● **Exercise description**
From the records below, set down exactly the lines starting with the line that contains "def State.took (s" and going on through the line that contains "let tag := t.bytes.getD". Nothing else is wanted.

Segment Start: Study material

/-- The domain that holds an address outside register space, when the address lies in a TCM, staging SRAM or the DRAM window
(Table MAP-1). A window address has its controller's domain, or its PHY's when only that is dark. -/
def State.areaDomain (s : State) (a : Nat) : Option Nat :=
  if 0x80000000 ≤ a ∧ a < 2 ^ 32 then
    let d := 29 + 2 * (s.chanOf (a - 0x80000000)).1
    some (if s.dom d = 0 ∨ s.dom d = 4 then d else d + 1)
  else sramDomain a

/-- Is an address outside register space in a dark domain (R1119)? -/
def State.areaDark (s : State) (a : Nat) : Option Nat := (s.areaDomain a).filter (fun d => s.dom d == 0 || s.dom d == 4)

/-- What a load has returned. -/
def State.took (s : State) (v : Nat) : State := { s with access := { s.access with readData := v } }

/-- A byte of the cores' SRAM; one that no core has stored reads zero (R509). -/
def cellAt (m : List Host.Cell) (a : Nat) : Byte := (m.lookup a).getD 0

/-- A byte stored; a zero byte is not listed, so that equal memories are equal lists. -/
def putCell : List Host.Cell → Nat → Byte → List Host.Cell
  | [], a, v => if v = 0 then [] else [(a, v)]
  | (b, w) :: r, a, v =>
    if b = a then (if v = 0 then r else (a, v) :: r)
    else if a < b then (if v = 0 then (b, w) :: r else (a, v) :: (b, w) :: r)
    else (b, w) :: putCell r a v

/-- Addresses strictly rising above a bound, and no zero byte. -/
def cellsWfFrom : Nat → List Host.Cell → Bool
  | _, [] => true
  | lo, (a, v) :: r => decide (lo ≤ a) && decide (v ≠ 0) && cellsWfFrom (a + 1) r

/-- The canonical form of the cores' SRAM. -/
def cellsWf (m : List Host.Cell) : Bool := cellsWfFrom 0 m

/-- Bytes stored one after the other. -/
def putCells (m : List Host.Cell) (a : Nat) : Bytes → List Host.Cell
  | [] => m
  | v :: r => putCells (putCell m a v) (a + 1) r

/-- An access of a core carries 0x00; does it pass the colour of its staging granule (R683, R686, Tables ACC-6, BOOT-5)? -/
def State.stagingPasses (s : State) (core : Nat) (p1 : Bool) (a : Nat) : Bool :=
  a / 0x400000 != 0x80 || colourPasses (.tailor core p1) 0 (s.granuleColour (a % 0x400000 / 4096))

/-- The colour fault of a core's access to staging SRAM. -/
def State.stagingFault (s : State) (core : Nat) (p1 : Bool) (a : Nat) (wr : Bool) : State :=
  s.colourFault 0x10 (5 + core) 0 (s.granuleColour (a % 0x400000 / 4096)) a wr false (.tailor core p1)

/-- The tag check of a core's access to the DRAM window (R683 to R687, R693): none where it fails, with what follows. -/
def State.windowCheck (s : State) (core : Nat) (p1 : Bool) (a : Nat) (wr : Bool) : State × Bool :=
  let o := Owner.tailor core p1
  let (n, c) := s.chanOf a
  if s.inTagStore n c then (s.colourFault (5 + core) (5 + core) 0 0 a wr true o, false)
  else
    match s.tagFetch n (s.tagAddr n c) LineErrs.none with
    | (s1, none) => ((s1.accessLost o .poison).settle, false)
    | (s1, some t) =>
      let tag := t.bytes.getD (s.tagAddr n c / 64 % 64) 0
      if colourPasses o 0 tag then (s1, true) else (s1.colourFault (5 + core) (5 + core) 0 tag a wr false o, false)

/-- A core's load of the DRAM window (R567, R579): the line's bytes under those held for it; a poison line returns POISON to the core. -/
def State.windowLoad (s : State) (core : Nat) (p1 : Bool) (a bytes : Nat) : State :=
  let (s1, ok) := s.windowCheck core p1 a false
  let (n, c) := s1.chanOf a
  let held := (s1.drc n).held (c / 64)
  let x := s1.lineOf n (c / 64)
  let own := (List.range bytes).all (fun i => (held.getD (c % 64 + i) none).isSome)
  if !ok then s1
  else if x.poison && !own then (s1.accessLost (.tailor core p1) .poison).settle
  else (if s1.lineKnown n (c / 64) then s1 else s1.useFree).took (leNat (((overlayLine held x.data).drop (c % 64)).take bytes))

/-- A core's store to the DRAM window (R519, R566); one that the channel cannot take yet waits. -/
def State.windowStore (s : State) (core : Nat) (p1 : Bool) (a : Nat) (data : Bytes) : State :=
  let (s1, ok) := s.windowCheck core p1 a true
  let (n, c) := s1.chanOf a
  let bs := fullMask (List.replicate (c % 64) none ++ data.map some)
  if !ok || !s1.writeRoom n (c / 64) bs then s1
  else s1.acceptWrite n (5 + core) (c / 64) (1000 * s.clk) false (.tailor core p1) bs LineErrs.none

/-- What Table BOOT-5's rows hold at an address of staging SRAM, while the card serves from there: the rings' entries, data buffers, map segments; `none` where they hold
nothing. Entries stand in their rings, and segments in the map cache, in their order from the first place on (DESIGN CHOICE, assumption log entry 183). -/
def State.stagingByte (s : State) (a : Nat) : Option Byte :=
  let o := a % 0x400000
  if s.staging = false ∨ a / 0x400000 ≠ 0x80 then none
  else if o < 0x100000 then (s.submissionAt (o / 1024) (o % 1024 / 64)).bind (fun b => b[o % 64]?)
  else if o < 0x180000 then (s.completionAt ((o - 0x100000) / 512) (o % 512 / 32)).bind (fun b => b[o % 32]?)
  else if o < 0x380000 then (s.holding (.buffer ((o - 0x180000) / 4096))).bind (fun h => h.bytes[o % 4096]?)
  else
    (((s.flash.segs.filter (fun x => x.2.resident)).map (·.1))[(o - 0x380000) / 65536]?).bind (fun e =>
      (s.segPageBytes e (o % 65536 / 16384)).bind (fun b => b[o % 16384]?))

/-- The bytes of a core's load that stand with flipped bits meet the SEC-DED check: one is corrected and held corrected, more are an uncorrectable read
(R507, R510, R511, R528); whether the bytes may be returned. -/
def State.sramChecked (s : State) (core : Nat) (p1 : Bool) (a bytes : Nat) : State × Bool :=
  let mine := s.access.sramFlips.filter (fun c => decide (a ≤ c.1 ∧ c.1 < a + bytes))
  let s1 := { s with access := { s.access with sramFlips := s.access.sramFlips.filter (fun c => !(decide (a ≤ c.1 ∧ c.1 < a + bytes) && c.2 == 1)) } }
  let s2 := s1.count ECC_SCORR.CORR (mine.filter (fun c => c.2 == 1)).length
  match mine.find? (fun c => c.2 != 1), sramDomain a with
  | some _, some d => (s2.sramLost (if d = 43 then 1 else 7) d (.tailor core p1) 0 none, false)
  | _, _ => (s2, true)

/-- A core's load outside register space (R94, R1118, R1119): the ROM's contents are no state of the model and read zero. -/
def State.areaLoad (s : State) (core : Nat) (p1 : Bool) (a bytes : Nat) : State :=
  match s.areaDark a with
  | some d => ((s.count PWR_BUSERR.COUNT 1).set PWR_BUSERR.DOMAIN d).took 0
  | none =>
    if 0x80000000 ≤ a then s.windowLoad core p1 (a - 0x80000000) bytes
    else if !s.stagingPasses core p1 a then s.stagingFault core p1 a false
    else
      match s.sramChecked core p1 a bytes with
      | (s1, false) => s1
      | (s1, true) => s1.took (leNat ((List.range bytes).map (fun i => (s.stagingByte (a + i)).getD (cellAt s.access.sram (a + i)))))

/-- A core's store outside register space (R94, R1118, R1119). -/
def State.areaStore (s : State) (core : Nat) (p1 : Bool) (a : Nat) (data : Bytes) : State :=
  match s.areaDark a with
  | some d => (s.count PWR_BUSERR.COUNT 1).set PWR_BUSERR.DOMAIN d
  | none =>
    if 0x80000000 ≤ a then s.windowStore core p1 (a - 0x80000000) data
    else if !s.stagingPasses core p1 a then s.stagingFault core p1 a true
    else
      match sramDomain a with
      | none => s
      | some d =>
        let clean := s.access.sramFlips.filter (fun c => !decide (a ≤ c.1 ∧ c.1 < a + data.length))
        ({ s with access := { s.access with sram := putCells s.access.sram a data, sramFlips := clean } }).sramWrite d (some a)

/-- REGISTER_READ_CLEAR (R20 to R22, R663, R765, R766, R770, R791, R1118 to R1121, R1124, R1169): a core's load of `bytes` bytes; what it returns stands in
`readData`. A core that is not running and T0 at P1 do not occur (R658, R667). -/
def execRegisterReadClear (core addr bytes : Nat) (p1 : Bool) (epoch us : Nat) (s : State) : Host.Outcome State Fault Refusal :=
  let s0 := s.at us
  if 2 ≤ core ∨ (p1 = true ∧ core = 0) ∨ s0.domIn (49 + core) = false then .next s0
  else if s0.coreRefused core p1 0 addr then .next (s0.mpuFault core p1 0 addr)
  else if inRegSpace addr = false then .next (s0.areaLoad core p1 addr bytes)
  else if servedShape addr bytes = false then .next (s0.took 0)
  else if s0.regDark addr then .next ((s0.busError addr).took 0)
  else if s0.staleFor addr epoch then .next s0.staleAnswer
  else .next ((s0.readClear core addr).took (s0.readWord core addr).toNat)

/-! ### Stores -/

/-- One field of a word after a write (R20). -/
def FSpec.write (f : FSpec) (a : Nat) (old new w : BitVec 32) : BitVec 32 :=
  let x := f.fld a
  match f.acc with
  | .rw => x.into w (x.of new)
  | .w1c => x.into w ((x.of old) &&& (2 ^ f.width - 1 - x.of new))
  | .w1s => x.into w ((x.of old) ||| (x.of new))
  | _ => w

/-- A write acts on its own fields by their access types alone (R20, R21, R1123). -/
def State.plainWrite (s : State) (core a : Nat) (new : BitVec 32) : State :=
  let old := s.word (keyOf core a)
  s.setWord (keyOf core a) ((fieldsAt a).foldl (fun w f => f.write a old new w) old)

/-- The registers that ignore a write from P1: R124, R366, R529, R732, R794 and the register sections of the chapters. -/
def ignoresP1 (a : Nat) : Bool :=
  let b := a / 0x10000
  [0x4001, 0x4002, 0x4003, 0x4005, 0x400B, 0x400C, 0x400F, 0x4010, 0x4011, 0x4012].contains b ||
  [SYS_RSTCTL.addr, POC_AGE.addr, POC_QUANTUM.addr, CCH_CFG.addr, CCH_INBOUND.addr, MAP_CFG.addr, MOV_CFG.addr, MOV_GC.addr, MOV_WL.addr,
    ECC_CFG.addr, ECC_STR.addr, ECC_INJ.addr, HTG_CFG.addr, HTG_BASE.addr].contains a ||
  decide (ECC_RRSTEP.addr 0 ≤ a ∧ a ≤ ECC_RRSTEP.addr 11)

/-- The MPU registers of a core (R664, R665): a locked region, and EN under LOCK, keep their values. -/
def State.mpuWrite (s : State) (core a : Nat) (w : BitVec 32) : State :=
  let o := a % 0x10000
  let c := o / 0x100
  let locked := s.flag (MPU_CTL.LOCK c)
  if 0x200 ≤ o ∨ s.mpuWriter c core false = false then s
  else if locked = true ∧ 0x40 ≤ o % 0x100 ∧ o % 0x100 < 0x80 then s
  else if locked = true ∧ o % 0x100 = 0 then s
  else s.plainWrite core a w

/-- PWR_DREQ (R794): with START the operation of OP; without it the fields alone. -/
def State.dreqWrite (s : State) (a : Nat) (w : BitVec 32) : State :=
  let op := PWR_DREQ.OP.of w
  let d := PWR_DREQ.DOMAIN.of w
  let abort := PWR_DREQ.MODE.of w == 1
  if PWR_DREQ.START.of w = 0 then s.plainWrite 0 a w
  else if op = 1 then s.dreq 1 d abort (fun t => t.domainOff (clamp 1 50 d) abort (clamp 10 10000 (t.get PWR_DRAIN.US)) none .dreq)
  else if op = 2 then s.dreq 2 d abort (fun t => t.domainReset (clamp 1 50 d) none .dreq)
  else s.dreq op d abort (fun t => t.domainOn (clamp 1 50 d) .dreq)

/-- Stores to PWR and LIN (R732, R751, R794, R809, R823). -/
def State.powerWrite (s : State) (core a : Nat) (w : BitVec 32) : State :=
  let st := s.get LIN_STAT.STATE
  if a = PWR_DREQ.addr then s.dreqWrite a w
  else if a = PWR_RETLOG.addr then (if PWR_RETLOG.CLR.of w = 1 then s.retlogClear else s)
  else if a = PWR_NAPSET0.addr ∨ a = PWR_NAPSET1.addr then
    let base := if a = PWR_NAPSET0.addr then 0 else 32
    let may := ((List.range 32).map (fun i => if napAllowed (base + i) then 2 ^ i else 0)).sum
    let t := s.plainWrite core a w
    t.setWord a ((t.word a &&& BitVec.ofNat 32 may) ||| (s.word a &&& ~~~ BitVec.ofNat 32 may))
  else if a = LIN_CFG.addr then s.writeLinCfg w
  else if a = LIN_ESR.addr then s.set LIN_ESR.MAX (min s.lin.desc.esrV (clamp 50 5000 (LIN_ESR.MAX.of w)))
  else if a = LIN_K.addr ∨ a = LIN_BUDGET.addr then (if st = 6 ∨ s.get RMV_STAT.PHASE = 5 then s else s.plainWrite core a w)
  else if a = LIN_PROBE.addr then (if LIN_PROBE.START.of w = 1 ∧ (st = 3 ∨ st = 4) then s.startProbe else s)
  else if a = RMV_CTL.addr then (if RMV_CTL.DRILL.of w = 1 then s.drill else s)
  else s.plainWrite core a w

Segment End: Study material

● **Result**
def State.took (s : State) (v : Nat) : State := { s with access := { s.access with readData := v } }

/-- A byte of the cores' SRAM; one that no core has stored reads zero (R509). -/
def cellAt (m : List Host.Cell) (a : Nat) : Byte := (m.lookup a).getD 0

/-- A byte stored; a zero byte is not listed, so that equal memories are equal lists. -/
def putCell : List Host.Cell → Nat → Byte → List Host.Cell
  | [], a, v => if v = 0 then [] else [(a, v)]
  | (b, w) :: r, a, v =>
    if b = a then (if v = 0 then r else (a, v) :: r)
    else if a < b then (if v = 0 then (b, w) :: r else (a, v) :: (b, w) :: r)
    else (b, w) :: putCell r a v

/-- Addresses strictly rising above a bound, and no zero byte. -/
def cellsWfFrom : Nat → List Host.Cell → Bool
  | _, [] => true
  | lo, (a, v) :: r => decide (lo ≤ a) && decide (v ≠ 0) && cellsWfFrom (a + 1) r

/-- The canonical form of the cores' SRAM. -/
def cellsWf (m : List Host.Cell) : Bool := cellsWfFrom 0 m

/-- Bytes stored one after the other. -/
def putCells (m : List Host.Cell) (a : Nat) : Bytes → List Host.Cell
  | [] => m
  | v :: r => putCells (putCell m a v) (a + 1) r

/-- An access of a core carries 0x00; does it pass the colour of its staging granule (R683, R686, Tables ACC-6, BOOT-5)? -/
def State.stagingPasses (s : State) (core : Nat) (p1 : Bool) (a : Nat) : Bool :=
  a / 0x400000 != 0x80 || colourPasses (.tailor core p1) 0 (s.granuleColour (a % 0x400000 / 4096))

/-- The colour fault of a core's access to staging SRAM. -/
def State.stagingFault (s : State) (core : Nat) (p1 : Bool) (a : Nat) (wr : Bool) : State :=
  s.colourFault 0x10 (5 + core) 0 (s.granuleColour (a % 0x400000 / 4096)) a wr false (.tailor core p1)

/-- The tag check of a core's access to the DRAM window (R683 to R687, R693): none where it fails, with what follows. -/
def State.windowCheck (s : State) (core : Nat) (p1 : Bool) (a : Nat) (wr : Bool) : State × Bool :=
  let o := Owner.tailor core p1
  let (n, c) := s.chanOf a
  if s.inTagStore n c then (s.colourFault (5 + core) (5 + core) 0 0 a wr true o, false)
  else
    match s.tagFetch n (s.tagAddr n c) LineErrs.none with
    | (s1, none) => ((s1.accessLost o .poison).settle, false)
    | (s1, some t) =>
      let tag := t.bytes.getD (s.tagAddr n c / 64 % 64) 0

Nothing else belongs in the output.